– Много, но золота больше. – Горбовский перевернул страницу. – И добыть его легче. Кольца, цепочки, серёжки, монеты… Но последнее время почему-то идёт в виде лома. И, кстати, в подавляющем большинстве случаев девяносто восьмой пробы. Где можно раздобыть именно такое, да ещё в огромных количествах? Андрей, кстати… Следы украденной платины у тебя не мелькали?
Озирский закусил костяшку указательного пальца, внимательно изучая таблицы.
– Нет. К сожалению, нет. А вот один источник поступления золотишка я вычислил. Всякие грабежи квартир, граждан и «Ювелирторга» – это ладно. Но есть ещё одно местечко в Питере, где можно озолотиться в кратчайший срок. У меня есть такие сведения…
Андрей не называл никаких имён и фамилий. Горбовский с Петренко не видели в глаза ни одного из агентов, не знали структуры созданной их сотрудником организации. Но проверок и не требовалось – за каждое слово Озирского начальство могло ручаться головой.
– В крематории? – разом догадались оба майора.
Через мгновение Озирский спокойно кивнул.
– Ага.
– Да, там, конечно, нравы лютые. Администрацию и персонал меняли несколько раз. Но, как видно, дело не в этом.

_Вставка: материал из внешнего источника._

/-- A creel (R90, R245): configuration, bias and held entries. -/
structure Creel where
  set     : Bool := false
  expert  : Nat := 0
  cap     : Nat := 0
  bias    : W32 := 0
  notice  : W64 := 0
  held    : List (W32 × W32 × W32) := []
  noticed : Bool := false
  deriving DecidableEq, Repr, Inhabited

/-- A fabric port (R328, R329): its register fields, and whether its DRAIN flit has been sent. -/
structure Port where
  peer    : Nat := 0
  state   : Nat := 0
  lanes   : Nat := 0
  drain   : Bool := false
  conf    : Bool := false
  flit    : Bool := false
  deriving DecidableEq, Repr, Inhabited

/-- A memory link (R324). -/
structure MLink where
  reg : W64 := 0
  deriving DecidableEq, Repr, Inhabited

/-- The eviction state (R330). -/
structure Evict where
  running : Bool := false
  start   : Nat := 0
  late    : Bool := false
  unl     : Bool := false
  signal  : Bool := false
  deriving DecidableEq, Repr, Inhabited

/-- An island (R336-R338): 0 OFF, 1 IDLE, 2 RUN, 3 starting; when it started last, and since when an access has asked
an idle one to run. -/
structure Island where
  state  : Nat := 0
  target : Nat := 0
  groups : Nat := 0
  at_    : Nat := 0
  asked  : Option Nat := none
  deriving DecidableEq, Repr, Inhabited

/-- A leaky bucket (R314). -/
structure Leak where
  level : Nat := 0
  armed : Bool := true
  deriving DecidableEq, Repr, Inhabited

/-- One entry of the start record (R335). -/
structure Boot where
  begun  : Bool := false
  done   : Bool := false
  alt    : Bool := false
  streak : Nat := 0
  deriving DecidableEq, Repr, Inhabited

/-- The identity element's fields that change (R342, R343). -/
structure Identity where
  gen     : Nat := 0
  gen2    : Nat := 0
  cfgd    : List Byte := List.replicate 32 0
  leftout : Nat := 0
  absent  : Nat := 0
  deriving DecidableEq, Repr, Inhabited

/-- The root core (R331-R343): measurement registers, the start record with the least version of a configuration
record, the next boot step, whether boot has stopped at a failed step or in recovery, whether the identity key is
unsealed, the applied configuration record, the debug token, the nonce of this start, the identity element, and of this
start the clusters left out and the form in which each step was run, true for the alternate (R335). -/
structure Root where
  meas     : Vector (List Byte) 8 := Vector.replicate 8 (List.replicate 32 0)
  boot     : Map Boot := []
  minVer   : Nat := 0
  step     : Nat := 0
  stopped  : Bool := false
  recovery : Bool := false
  unsealed : Bool := false
  config   : List Byte := []
  token    : Option (List Byte) := none
  nonce    : Option (BitVec 256) := none
  identity : Identity := {}
  left     : List Nat := []
  forms    : Map Bool := []
  deriving DecidableEq, Repr, Inhabited

/-- A message to the outside (R320-R329, R341, R342, log 1): interrupts to the host; requests to an external target
(fabric ports 0-15, or 16 for host memory) for a partition's function, or for level H's, at an offset, a whole line with
its side band (R53, R220), one that the host completes with an error (R321), or an operation that the target makes on what stands there (R125, R79);
data and operations for a peer's chunk buffers; completions of host accesses; counter additions, flits, answers on the management bus. -/
inductive Sent where
  | msix (part : Nat)
  | extWrite (fn : Option Nat) (target addr : Nat) (data : List Byte) (side : Option W32)
  | extRead (fn : Option Nat) (target addr n : Nat)
  | extFailed (fn : Option Nat) (target addr : Nat)
  | hostRead (part : Nat) (data : List Byte)
  | hostError (part : Nat)
  | completerAbort (part : Nat)
  | unsupportedRequest (part : Nat)
  | peerCounter (qp : Nat) (rcc : Nat) (inc : W32)
  | extMerge (fn : Option Nat) (target addr kind : Nat) (data : List Byte)
  | peerData (qp : Nat) (kind : Nat) (off : W64) (data : List Byte)
  | peerReply (port : Nat) (data : List Byte)
  | peerError (port : Nat) (code : Nat)
  | drain (port : Nat)
  | drainConf (port : Nat)
  | spdm (code : Nat) (data : List Byte)
  | pldm (data : List Byte)
  | debug (data : List Byte)
  | refused
  deriving DecidableEq, Repr

/-- Why a step stops the whole model. -/
inductive Fault where
  /-- Raised by `step` when the turn names a sequencer that the machine does not have (R10, R284). Safe: the spec
  gives such a sequencer no state and no step. -/
  | noSuchSequencer
  deriving DecidableEq, Repr

/-- Why a step has no meaning. -/
inductive Refusal where
  /-- Raised by an arm of `exec` whose instruction has no meaning in the model. Safe: nothing is said of it. -/
  | notModelled (mnemonic : String)
  deriving DecidableEq, Repr

/-- The state of the device. `agenda`, `free`, `cur`, `curSlot`, `curNp`, `curAddr`, `pos` and `asked` are the model's own:
whose turn is next, the free values drawn, the sequencer of the step, in C the slot, profile and bundle address, the place
in the order within a cycle that the cycle's events have reached (R190, R258), and the request that a port holds for what is
being tried again (R329). `due` holds the records posted and not yet written (R309), `fills` the bucket events of the cycle (R314).
`bad` lists the granules of 8 bytes with an uncorrectable error pending (R311).
`leakAt` is the last millisecond boundary at which the buckets leaked (R314). -/
structure State where
  agenda   : List Turn := []
  free     : Nat := 0
  cur      : Who := .hearth 0
  curSlot  : Nat := 0
  curNp    : Nat := 1
  curAddr  : W64 := 0
  pos      : Nat := 0
  asked    : Option Request := none
  due      : List Due := []
  clock    : Nat := 0
  cores    : Map Core := []
  clusters : Map Cluster := []
  hearths  : Map Hearth := []
  parts    : Map Part := []
  mem      : List Host.Cell := []
  side     : Map W32 := []
  bad      : List Nat := []
  ingest   : List Ingest := []
  cstg     : W64 := 0
  disp     : Disp := {}
  qps      : Map Qp := []
  tcs      : Map W64 := []
  creels   : Map Creel := []
  links    : Map MLink := []
  ports    : Map Port := []
  islands  : Map Island := []
  buckets  : List (Bucket × Leak) := []
  fills    : List (Bucket × Nat) := []
  leakAt   : Nat := 0
  evict    : Evict := {}
  hazard   : Hazard := {}
  root     : Root := {}
  sent     : List Sent := []
  deriving DecidableEq, Repr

Захар сжал в кулаке простой карандаш, и тот с треском переломился надвое. Телефоны так и звонили, но трубку майор не брал. Превентивная беседа с коллегами выезжала на новую колею.
– Но конкретные факты у тебя есть? Именно насчёт золота! Сейчас не будем говорить о цветах и тапочках.
– Есть. – Андрей, уже догадываясь о теме разговора, заранее распихал по карманам мятые бумажки – заявления, письма, бланки. Кожанка Озирского имела штук двадцать потайных карманов, вмещавших дикое количество всевозможной документации. – Гражданка Тимохина П.А. прощалась в среднем зале с мужем. У покойничка вся верхняя челюсть была золотая…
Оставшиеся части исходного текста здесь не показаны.